I should also say a word, before talking about the painting, about how I came to write about them. Mr. Richard Brookhiser is the man you want educating your young, if they have the spirit to learn American history — to learn about the times and the men who seem responsible for America. All free peoples need a Plutarch when once the artificial becomes second nature, the result of the powers of science doing their work in peace. It takes a moral biographer to remind people of the unity of life, the wholeness of man, to sober people up as much as to inspire them. He is America’s.
He also plays Twitter host to any number of people who talk over historical matters. It’s always a pleasure exchanging views with him and not infrequently a surprisingly insightful thing to do. The other day we were comparing notes on the end of civilization in Europe and, in the order of things, as it must come to America, too. He suggested I take a look at these paintings. They are the history and future history of America.
I invite you to stare at the painting — I’ll be around for discussion in the comments — and you can find high-resolution images of the pictures on Wikipedia, so you can take in the details. But I will first try to guide you.
In the beginning, the world was sublime. Mountains were covered in storm clouds. The vastness of the world and the smallness of man — that is our original situation. The beginning for man is the beginning of our powers of organization, because the world is indifferent to us. There is a small village of tents there, already with the signs of hierarchy about it — a pole in the middle of one of the tents. A dancing celebration seems to be happening, which shows that divinities have already made their way into humanity.
That which corresponds to the storm, so far as human things are considered, is the fire. The smoke brings them together. Fire is the symbol of the power of the arts and sciences, by which human beings install order in chaos. The artifacts we see are housing, clothes, weapons (metal-tipped spears, bows, and arrows), and boats. There are different ways of arranging these objects, but the importance of the perspective is this — men are not concentrated. They are spread high and low, on land and water. An extreme power of motion, comparable only to the clouds, is visible in men. This is our image of freedom.

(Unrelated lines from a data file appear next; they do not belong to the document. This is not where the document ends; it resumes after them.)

-- ==== Sys2Proof/Machine/System.lean ====
section
/-! DEFINITION. System registers (R66, R73, R176–R183, R197, R202, R338–R340, R354–R426, R454–R456, R474, R533), `trap`, `brk`, `sret`, `halt`
and `halt.gang` (R453, R465, R475, R476). -/

namespace Sys2Proof.Machine

/-! ## Reading (R474) -/

/-- Four counts, 16 bits each, the first lowest. -/
def counts4 (a b c d : Nat) : Word64 := BitVec.ofNat 64 (a % 65536 + b % 65536 * 2 ^ 16 + c % 65536 * 2 ^ 32 + d % 65536 * 2 ^ 48)

/-- STATUS (R455). DEDUCED, unsafe: log 26. -/
def Strand.status (x : Strand) : Word64 :=
  let defer : Bool := !x.faults.isEmpty || x.sch.starving
  BitVec.ofNat 64 (x.tr.held % 16 * 4096 + x.replay.length % 16 * 256 + (if defer then 4 else 0) + (if x.tr.lane then 2 else 0) +
    (if x.tr.sup then 1 else 0))

/-- PRIO (R183). -/
def Strand.prioWord (x : Strand) : Word64 :=
  BitVec.ofNat 64 (x.sch.paused.toNat * 65536 + (if x.sch.paused = 0 then 0 else 4) + x.sy.prio.toNat)

/-- WICK (R175). -/
def Strand.wickWord (x : Strand) : Word64 :=
  BitVec.ofNat 64 ((if x.sy.hien then 2 ^ 63 else 0) + x.sy.hi.toNat * 65536 + x.sy.lo.toNat)

/-- The value of a system register of the strand with the turn; none for a number that no chapter assigns (R454, R474). -/
def State.sysRead (s : State) (r : Nat) : Option Word64 :=
  let x := s.me
  match r with
  | 0x001 => some x.sy.lcb
  | 0x002 => some (x.sy.asid.setWidth 64)
  | 0x003 => some x.status
  | 0x004 => some x.fieldid
  | 0x005 => some x.gangxy
  | 0x006 => some x.corexy
  | 0x007 => some x.strandid
  | 0x008 => some x.tr.tvec
  | 0x009 => some (x.tr.ecause.setWidth 64)
  | 0x00A => some x.tr.eaddr
  | 0x00B => some x.tr.espc
  | 0x00C => some x.tr.elpc
  | 0x010 => some x.prioWord
  | 0x011 => some x.wickWord
  | 0x012 => some (x.sy.blkt.setWidth 64)
  | 0x014 => some x.tr.eem[0]
  | 0x015 => some x.tr.eem[1]
  | 0x016 => some x.tr.eem[2]
  | 0x018 => some (maskPart x.tr.emask 0)
  | 0x019 => some (maskPart x.tr.emask 1)
  | 0x01A => some (maskPart x.tr.emask 2)
  | 0x01C => some (maskPart x.tr.edone 0)
  | 0x01D => some (maskPart x.tr.edone 1)
  | 0x01E => some (maskPart x.tr.edone 2)
  | 0x020 => some (match s.myCrew with | some c => (c.qbase.setWidth 64) <<< 10 | none => 0)
  | 0x030 => some (counts4 (x.count 0) (x.count 1) (x.count 2) (x.count 3))
  | 0x031 => some (counts4 (x.count 4) (x.count 5) (x.count 6) (x.count 7))
  | 0x034 => some x.en.cpyfs
  | 0x035 => some x.en.cpyck
  | 0x038 => some ((if s.ownsDme then 0x8000000000000000#64 else 0) ||| x.en.mstat.setWidth 64)
  | 0x039 => some x.en.mfs
  | 0x03A => some x.en.xfs
  | 0x03C => some (x.en.nstat.setWidth 64)
  | 0x03D => some x.en.nfs
  | 0x040 => some (x.sy.flags.setWidth 64)
  | 0x041 => some (x.sy.seed.setWidth 64)
  | 0x0F0 => some x.tr.scratch[0]
  | 0x0F1 => some x.tr.scratch[1]
  | 0x0F2 => some x.tr.scratch[2]
  | 0x0F3 => some x.tr.scratch[3]
  | r =>
    if 0x060 ≤ r ∧ r < 0x068 then some (Table.get s.evsel (x.who.id.core.die.val, r - 0x060) 0)
    else if 0x068 ≤ r ∧ r < 0x070 then some (Table.get s.evcnt (x.who.id.core.die.val, r - 0x068) 0)
    else none

/-! ## Writing (R176, R474) -/

/-- Bits hi:lo. -/
def ones (hi lo : Nat) : Word64 := BitVec.ofNat 64 ((2 ^ (hi + 1 - lo) - 1) * 2 ^ lo)

/-- The bits of a register that user mode may write. -/
def userBits (r : Nat) : Word64 :=
  match r with
  | 0x001 => ones 63 6
  | 0x020 => ones 17 10
  | 0x038 | 0x03C | 0x040 => ones 4 0
  | 0x041 => ones 31 0
  | _ => 0

/-- The bits that supervisor mode may write beyond those. -/
def supervisorBits (r : Nat) : Word64 :=
  match r with
  | 0x002 => ones 15 0
  | 0x008 => ones 63 6
  | 0x009 => ones 7 0
  | 0x00A | 0x014 | 0x015 | 0x016 | 0x0F0 | 0x0F1 | 0x0F2 | 0x0F3 => ones 63 0
  | 0x00B => ones 63 2
  | 0x010 => ones 1 0
  | 0x011 => ones 63 63 ||| ones 47 0
  | 0x012 | 0x018 | 0x019 | 0x01A => ones 31 0
  | 0x034 => ones 63 63 ||| ones 55 44 ||| ones 39 0
  | 0x035 => ones 35 0
  | 0x039 => ones 63 63 ||| ones 55 48 ||| ones 39 0
  | 0x03A => ones 63 63 ||| ones 55 48 ||| ones 43 38 ||| ones 15 0
  | 0x03D => ones 63 63 ||| ones 55 46 ||| ones 43 32 ||| ones 15 0
  | r =>
    if 0x060 ≤ r ∧ r < 0x068 then ones 63 63 ||| ones 16 0
    else if 0x068 ≤ r ∧ r < 0x070 then ones 63 0
    else 0

/-- The bits of a register that a mode may write. -/
def writableBits (sup : Bool) (r : Nat) : Word64 := userBits r ||| (if sup then supervisorBits r else 0)

/-- An old value with the masked bits of a new one. -/
def mergeBits (old new mask : Word64) : Word64 := (old &&& ~~~mask) ||| (new &&& mask)

/-- A strand's own register takes a whole new value. -/
def Strand.sysSet (x : Strand) (r : Nat) (v : Word64) : Strand :=
  match r with
  | 0x001 => { x with sy := { x.sy with lcb := v } }
  | 0x002 => { x with sy := { x.sy with asid := v.setWidth 16 } }
  | 0x008 => { x with tr := { x.tr with tvec := v } }
  | 0x009 => { x with tr := { x.tr with ecause := v.setWidth 8 } }
  | 0x00A => { x with tr := { x.tr with eaddr := v } }
  | 0x00B => { x with tr := { x.tr with espc := v } }
  | 0x010 => { x with sy := { x.sy with prio := v.setWidth 2 } }
  | 0x011 => { x with sy := { x.sy with hien := v.getLsbD 63, hi := v.extractLsb' 16 32, lo := v.setWidth 16 } }
  | 0x012 => { x with sy := { x.sy with blkt := v.setWidth 32 } }
  | 0x014 => { x with tr := { x.tr with eem := x.tr.eem.set 0 v } }
  | 0x015 => { x with tr := { x.tr with eem := x.tr.eem.set 1 v } }
  | 0x016 => { x with tr := { x.tr with eem := x.tr.eem.set 2 v } }
  | 0x018 => { x with tr := { x.tr with emask := setPart x.tr.emask 0 (v.setWidth 32) } }
  | 0x019 => { x with tr := { x.tr with emask := setPart x.tr.emask 1 (v.setWidth 32) } }
  | 0x01A => { x with tr := { x.tr with emask := setPart x.tr.emask 2 (v.setWidth 32) } }
  | 0x034 => { x with en := { x.en with cpyfs := v } }
  | 0x035 => { x with en := { x.en with cpyck := v } }
  | 0x038 => { x with en := { x.en with mstat := v.setWidth 5 } }
  | 0x039 => { x with en := { x.en with mfs := v } }
  | 0x03A => { x with en := { x.en with xfs := v } }
  | 0x03C => { x with en := { x.en with nstat := v.setWidth 5 } }
  | 0x03D => { x with en := { x.en with nfs := v } }
  | 0x040 => { x with sy := { x.sy with flags := v.setWidth 5 } }
  | 0x041 => { x with sy := { x.sy with seed := v.setWidth 32 }, lf := { x.lf with gen := seedGen (v.setWidth 32) } }
  | 0x0F0 => { x with tr := { x.tr with scratch := x.tr.scratch.set 0 v } }
  | 0x0F1 => { x with tr := { x.tr with scratch := x.tr.scratch.set 1 v } }
  | 0x0F2 => { x with tr := { x.tr with scratch := x.tr.scratch.set 2 v } }
  | 0x0F3 => { x with tr := { x.tr with scratch := x.tr.scratch.set 3 v } }
  | _ => x

/-- A register takes a whole new value: the crew's QBASE, the die's event counters, or a register of the strand. -/
def State.sysSet (s : State) (r : Nat) (v : Word64) : State :=
  if r = 0x020 then s.modifyCrew s.me.who.gang s.me.who.peer (fun (c : Crew) => { c with qbase := v.extractLsb' 10 8 })
  else if 0x060 ≤ r ∧ r < 0x068 then { s with evsel := Table.put s.evsel (s.me.who.id.core.die.val, r - 0x060) v }
  else if 0x068 ≤ r ∧ r < 0x070 then { s with evcnt := Table.put s.evcnt (s.me.who.id.core.die.val, r - 0x068) v }
  else { s with me := s.me.sysSet r v }

/-- FLAGS waits for the lane queue whether read or written, RNGSEED when written (R66, R74). -/
def waitsForLanes (write : Bool) (r : Nat) : Bool := r == 0x040 || (write && r == 0x041)

/-- `gets` of a register number (R474): Undefined, Privilege on SCRATCH (R453), stall, wait, result. -/
def State.getsNumber (s : State) (d : Reg) (r : Nat) : State :=
  match s.sysRead r with
  | none => s.undefined
  | some v =>
    if 0x0F0 ≤ r && !s.me.tr.sup then s.raiseTrap privilegeCause (BitVec.ofNat 64 r)
    else if s.pending [d] then s.stall [d]
    else if waitsForLanes false r && !s.me.lanesEmpty then s.wait .none
    else (s.setReg d v).advance

/-- `sets` of a register number (R176, R474). -/
def State.setsNumber (s : State) (a : Reg) (r : Nat) : State :=
  match s.sysRead r with
  | none => s.undefined
  | some old =>
    if !s.me.tr.sup && userBits r == 0 then s.raiseTrap privilegeCause (BitVec.ofNat 64 r)
    else if s.pending [a] then s.stall [a]
    else if waitsForLanes true r && !s.me.lanesEmpty then s.wait .none
    else if writableBits s.me.tr.sup r = 0 then s.advance
    else (s.sysSet r (mergeBits old (s.reg a) (writableBits s.me.tr.sup r))).advance

/-- `gets` (R474). -/
def execGets (d : Reg) (r : BitVec 12) (s : State) : Out := .next (s.getsNumber d r.toNat)
/-- `sets` (R474). -/
def execSets (a : Reg) (r : BitVec 12) (s : State) : Out := .next (s.setsNumber a r.toNat)
/-- `sets RNGSEED` (R66). -/
def execRngseedWrite (a : Reg) (s : State) : Out := .next (s.setsNumber a 0x041)
/-- `gets` of FLAGS (R74). -/
def execFlagsRead (d : Reg) (s : State) : Out := .next (s.getsNumber d 0x040)
/-- `sets FLAGS` (R74). -/
def execFlagsWrite (a : Reg) (s : State) : Out := .next (s.setsNumber a 0x040)
/-- `sets LCB` (R177). -/
def execLcbWrite (a : Reg) (s : State) : Out := .next (s.setsNumber a 0x001)
/-- `sets QBASE` (R202). -/
def execQbaseWrite (a : Reg) (s : State) : Out := .next (s.setsNumber a 0x020)
/-- `sets PRIO` (R183). -/
def execPrioWrite (a : Reg) (s : State) : Out := .next (s.setsNumber a 0x010)
/-- `sets TVEC` (R456). -/
def execTvecWrite (a : Reg) (s : State) : Out := .next (s.setsNumber a 0x008)

/-! ## `trap` and `brk` (R475) -/

/-- `trap`: Host Call, resuming at the next instruction. -/
def execTrap (c : BitVec 16) (s : State) : Out := .next (s.trapAt 0x31 (c.setWidth 64) (s.me.pc + 4))
/-- `brk`: Break, resuming at the instruction. -/
def execBrk (c : BitVec 16) (s : State) : Out := .next (s.trapAt 0x30 (c.setWidth 64) s.me.pc)

/-! ## `sret` (R465) -/

/-- ECAUSE names an engine fault. -/
def isEngineCause (c : BitVec 8) : Bool := c == 0x18 || c == 0x19 || c == nearCause || c == copyFaultCause

/-- Clears bit 63. -/
def clearValid (w : Word64) : Word64 := w &&& 0x7FFFFFFFFFFFFFFF#64

/-- The status registers with the valid bit of the one that a cause's fault stands in cleared. DEDUCED, unsafe: log 45. -/
def EngineRegs.served (e : EngineRegs) (cause : BitVec 8) (matrix copy : Bool) : EngineRegs :=
  if cause = copyFaultCause then
    { e with cpyfs := if copy then clearValid e.cpyfs else e.cpyfs, mfs := if matrix then clearValid e.mfs else e.mfs }
  else if cause = nearCause then { e with nfs := clearValid e.nfs }
  else { e with xfs := clearValid e.xfs }

/-- Releases the engine operation whose fault was delivered last. A Copy Fault taken at acceptance is no engine fault (R463): its
status register stands. -/
def State.releaseServed (s : State) : State :=
  let x := s.me
  if !isEngineCause x.tr.ecause then s
  else
    match x.serving with
    | none => { s with me := { x with en := x.en.served x.tr.ecause false false } }
    | some f =>
      let core := x.who.id.core
      let cls : Nat := match x.ops.find? (fun (o : EngineOp) => o.n == f.op) with | some o => o.cls.val | none => 8
      let copy : Bool := decide (cls < 4)
      let matrix : Bool := cls == 4
      let s : State := if copy then s.releaseCopy core f.op x.tr.emask
        else if matrix then s.releaseMatrix core f.op
        else if cls = 5 then s.releaseAnalog core f.op
        else if cls = 6 then s.releaseNear f.op
        else s
      { s with me := { s.me with serving := none, en := s.me.en.served f.cause matrix copy } }

/-- The held runs come back; lanes that the handler removed from EMASK are done in the delivered instruction (R459). DEDUCED, unsafe: log 25. -/
def Strand.resumeRuns (x : Strand) : Strand :=
  let back (r : Run) : Run :=
    match x.lq.delivered with
    | some (run, idx, lanes) => if x.tr.lane && r.id == run then { r with done := r.done ++ [(idx, lanes &&& ~~~x.tr.emask)] } else r
    | none => r
  { x with lq := { x.lq with runs := x.lq.held.map back, held := [], delivered := none } }

/-- An access of a trapped strand that is performed again. -/
def Access.again (a : Access) : Access := { a with status := .issued, sent := false }

/-- The replay list is performed again, before any other instruction (R458), and what stood behind it follows. DEDUCED, safe: log 31. -/
def State.performReplay (s : State) : State :=
  { s with access := s.me.replay.map Access.again ++ s.me.behind.map Access.again ++ s.access
           me := { s.me with redo := s.me.replay.map (fun a => a.n), replay := [], behind := [] } }

/-- The strand's part of `sret`: masks, mode, marks, runs, pc. DEDUCED, safe: log 46. -/
def Strand.returnFrom (x : Strand) : Strand :=
  let y := x.resumeRuns
  { y with
    s := ((y.s.set 56 x.tr.eem[0]).set 57 x.tr.eem[1]).set 58 x.tr.eem[2]
    tr := { y.tr with sup := false }
    pend := y.pend ++ y.asidePend
    asidePend := []
    pc := x.tr.espc
    sch := { y.sch with wait := .none, woken := false, blocked := 0, issuedNow := true } }

/-- `sret`. -/
def execSret (s : State) : Out :=
  .next (
    if !s.me.tr.sup then s.raiseTrap privilegeCause 0
    else if !s.me.lanesEmpty then s.wait .none
    else
      let s := s.releaseServed.performReplay
      { s with me := s.me.returnFrom })

/-! ## `halt` and `halt.gang` (R21, R476) -/

/-- In a handler, `halt` discards what the trap left: held runs, replay list, deferred faults, faulted engine operations, and their marks. -/
def State.abandon (s : State) : State :=
  let x := s.me
  let gone := x.faultedOps
  let lost := gone ++ (x.replay ++ x.behind).map (fun a => a.n)
  let core := x.who.id.core
  let c := s.core core
  let s := s.setCore core
    { c with copies := c.copies.filter (fun k => !gone.contains k.n), analog := c.analog.filter (fun k => !gone.contains k.n)
             dme := { c.dme with queue := c.dme.queue.filter (fun k => !gone.contains k.n) } }
  let s := s.mapCores (fun c => { c with near := c.near.filter (fun k => !gone.contains k.n) })
  let y : Strand :=
    { x with lq := { x.lq with held := [], resume := none, delivered := none, headGen := none }, replay := [], behind := [], asidePend := [], faults := []
             serving := none
             ops := x.ops.filter (fun o => !gone.contains o.n)
             pend := x.pend.filter (fun p => match p.2 with | .reply n => !lost.contains n | .run _ => true) }
  { s with me := y }

/-- `halt` (R21, R184, R476). -/
def execHalt (s : State) : Out :=
  .next (
    let s := if s.me.tr.sup then s.abandon else s
    if s.me.lanesEmpty && s.me.pend.isEmpty && s.outstanding == 0 then
      { s with me := { s.me with sch := { s.me.sch with halted := true, wait := .halted, issuedNow := true } } }
    else s.wait .halted)

/-- `halt.gang` (R476). DEDUCED, unsafe: log 47. -/
def execHaltGang (s : State) : Out :=
  .next (
    if !s.me.tr.sup then s.raiseTrap privilegeCause 0
    else
      let x := s.me
      s.fatalEnd x (s.fatalEvent x 3 x.tr.ecause.toNat x.tr.eaddr x.tr.espc x.tr.elpc))

end Sys2Proof.Machine
end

The beginning of reflection is a different thing than the beginning of organization, you see. The painter is interested in the human situation. Out of the dawning sun comes a man — a hunter. Here is the beginning of purposeful action. Man’s motion is rationality — the bow is the symbol of reason. Aiming and hitting the target. Knowing and acquiring the good. The painting is made at the moment a deer is hit, in flight, midstream, by the arrow. You can find another hunt — a wolf-pack cornering a buck and doe on a cliff, one of the wolves already down. The wholeness of the world already includes the distinction between man and everything else.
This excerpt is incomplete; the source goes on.